That's a sufficient condition anyway given the new rule about
detoasting when forming a Const. Back-patch to 9.5 where the
expanded-object facility was added. It's possible that this should
go back further; but in the absence of clear evidence that there's
any live bug in older branches, I'll refrain for now.
- Suppress compiler warning. Given the limited range of i, these
shifts should not cause any problem, but that apparently doesn't
stop some compilers from whining about them. David Rowley
- Improve index AMs' opclass validation procedures. The amvalidate
functions added in commit 65c5fcd353a859da were on the crude side.
Improve them in a few ways: * Perform signature checking for
operators and support functions. * Apply more thorough checks for
missing operators and functions, where possible. * Instead of
reporting problems as ERRORs, report most problems as INFO messages
and make the amvalidate function return FALSE. This allows more
than one problem to be discovered per run. * Report object names
rather than OIDs, and work a bit harder on making the messages
understandable.
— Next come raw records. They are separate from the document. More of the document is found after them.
-- ==== Sys2Proof/Machine/State.lean ====
section
/-! DEFINITION. The state of the core (10_state.md R46), the fault record of its halt latch (60_exceptions.md R240), the
render requests (R44), the state after reset (70_reset_and_hazards.md R280), and the reasons a transaction can stop. -/

namespace Sys2Proof.Machine

/-- The framebuffer of R36: 32 rows of 64 boolean pixels, row-major; pixel (row r, column c) is entry c of row r, and
its index in the flat array is r * 64 + c. `true` is a lit pixel. -/
abbrev Framebuffer := Vector (Vector Bool Config.screenWidth) Config.screenHeight

/-- All 2048 pixels false (R36: "all false at start and after a clear"). -/
def Framebuffer.blank : Framebuffer :=
  Vector.replicate Config.screenHeight (Vector.replicate Config.screenWidth false)

/-- The memory of R60, sparse: addresses strictly rising, no entry equal to what an unlisted address reads as
(`Memory.wf` in Machine/Memory.lean). An unlisted address reads its reset contents. -/
abbrev Memory := List Host.Cell

/-- The two messages the core sends to the render surface (R44): erase, or paint a copy of the whole grid. -/
inductive RenderRequest where
  | clearOutput
  | paint (grid : Framebuffer)
deriving DecidableEq, Repr

/-- The kinds of out-of-bounds access and the range each records (R240, R243 to R245). -/
inductive BadAccess where
  /-- A fetch at `pc` of 4095 or more. -/
  | fetch (pc : Word)
  /-- A `Draw` of `n` rows from address `index`, past 0xFFF. -/
  | sprite (index : Word) (n : Nibble)
  /-- A program image of `length` bytes, more than 3584. -/
  | load (length : Nat)
deriving DecidableEq, Repr

/-- A fault record (R240): the cause and the information recorded for it. -/
inductive FaultRecord where
  /-- `Return` with an empty call stack (R241). -/
  | stackUnderflow
  /-- A decoded tag without execution semantics: the instruction value and the raw word (R242, decision D22). -/
  | unimplementedOpcode (iv : Instr) (w : Word)
  /-- An address past 0xFFF would be accessed (R243 to R245). -/
  | outOfBounds (access : BadAccess)
  /-- The render surface answered `fail` to this request (R246). -/
  | renderFailure (req : RenderRequest)
deriving DecidableEq, Repr

/-- The free inputs of the ticks to come (R42 to R44). The MODEL's own data, log 9 and 10: `step` has no argument but
the state. The lists are what the environment has already fixed; past their end the value is the opaque
`Config.freeRand randCount` or `Config.freeAnswer answerCount`. -/
structure Inputs where
  /-- Random bytes fixed for the next `Rand` executions, next first. -/
  rands : List Byte
  /-- `Rand` executions so far. -/
  randCount : Nat
  /-- Answers fixed for the next render requests, next first. -/
  answers : List RenderResult
  /-- Render requests answered so far. -/
  answerCount : Nat
deriving DecidableEq, Repr

/-- The whole state of the core (R46), and the environment's inputs. -/
structure State where
  /-- `x[0]` to `x[15]` (R20). -/
  regs : Vector Byte 16
  /-- The program counter (R26). -/
  pc : Word
  /-- The index register `I` (R31). -/
  index : Word
  /-- The call stack, top first, unbounded (R32). -/
  stack : List Word
  /-- The delay timer `DT` (R34): nothing reads or writes it. -/
  dt : Byte
  /-- The sound timer `ST` (R34): nothing reads or writes it. -/
  st : Byte
  /-- The framebuffer (R36). -/
  fb : Framebuffer
  /-- The memory (R60). -/
  mem : Memory
  /-- The halt latch (R40): none, or the record of the fault that stopped the run. -/
  halt : Option FaultRecord
  /-- The output history (R45): render requests sent since reset, oldest first. -/
  history : List RenderRequest
  /-- The model's own: the environment's inputs (log 9, 10). -/
  inputs : Inputs
deriving DecidableEq, Repr

/-- The state after `reset()` (R280, R46). The general registers and the timers are DESIGN CHOICE 0 (log 2, 3), the
memory lists nothing and so reads the font and 0 elsewhere (log 4, 5), the inputs are DESIGN CHOICE empty (log 9, 10). -/
def State.reset : State where
  regs := Vector.replicate 16 Config.initReg
  pc := 0x200
  index := 0
  stack := []
  dt := Config.initTimer
  st := Config.initTimer
  fb := Framebuffer.blank
  mem := []
  halt := none
  history := []
  inputs := { rands := [], randCount := 0, answers := [], answerCount := 0 }

/-- Why a step could end in `Host.Outcome.fault`: for no reason. The spec describes the state every fault leaves
(R241 to R248), so a fault of the hardware is a NEXT state with its record in `State.halt` (log 1); nothing raises a
fault outside the state. -/
inductive Fault where
deriving DecidableEq, Repr

/-- Why a transaction can be refused. -/
inductive Refusal where
  /-- Raised only by an arm of `exec` whose instruction has no meaning yet: no arm does. Safe. -/
  | notModelled (mnemonic : String)
  /-- Raised by the driver's `load` transaction (Machine/Driver.lean) anywhere but once between a reset and the first
  tick: "a model should refuse it rather than rely on it" (R288). No instruction raises it. Safe. -/
  | loadOutOfPhase
deriving DecidableEq, Repr

/-- What a meaning and a step answer. -/
abbrev Result := Host.Outcome State Fault Refusal

end Sys2Proof.Machine
end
Also, remove a few more opr_sanity regression test
queries that are now superseded by the amvalidate checks.
- Make extract() do something more reasonable with infinite datetimes.
Historically, extract() just returned zero for any case involving an
infinite timestamp[tz] input; even cases in which the unit name was
invalid. This is not very sensible. Instead, return infinity or
-infinity as appropriate when the requested field is one that is
monotonically increasing (e.g, year, epoch), or NULL when it is not
(e.g., day, hour). Also, throw the expected errors for bad unit
names. BACKWARDS INCOMPATIBLE CHANGE Vitaly Burovoy, reviewed by
- Remove new coupling between NAMEDATALEN and MAX_LEVENSHTEIN_STRLEN.
Commit e529cd4ffa605c6f introduced an Assert requiring NAMEDATALEN
to be less than MAX_LEVENSHTEIN_STRLEN, which has been 255 for a
long time. Since up to that instant we had always allowed
NAMEDATALEN to be substantially more than that, this was
ill-advised. It's debatable whether we need MAX_LEVENSHTEIN_STRLEN
at all (versus putting a CHECK_FOR_INTERRUPTS into the loop), or
whether it has to be so tight; but this patch takes the narrower
approach of just not applying the MAX_LEVENSHTEIN_STRLEN limit to
calls from the parser. Trusting the parser for this seems
reasonable, first because the strings are limited to NAMEDATALEN
which is unlikely to be hugely more than 256, and second because the
maximum distance is tightly constrained by MAX_FUZZY_DISTANCE
(though we'd forgotten to make use of that limit in one place).
That means the cost is not really O(mn) but more like O(max(m,n)).
Relaxing the limit for user-supplied calls is left for future
research; given the lack of complaints to date, it doesn't seem very
high priority. In passing, fix confusion between lengths-in-bytes
and lengths-in-chars in comments and error messages. Per gripe from
Kevin Day; solution suggested by Robert Haas. Back-patch to 9.5
where the unwanted restriction was introduced.
- Improve levenshtein() docs. Fix chars-vs-bytes confusion here too.
Improve poor grammar and markup.
- Improve cross-platform consistency of Inf/NaN handling in trig
functions. Ensure that the trig functions return NaN for NaN input
regardless of what the underlying C library functions might do.
Also ensure that an error is thrown for Inf (or otherwise
out-of-range) input, except for atan/atan2 which should accept it.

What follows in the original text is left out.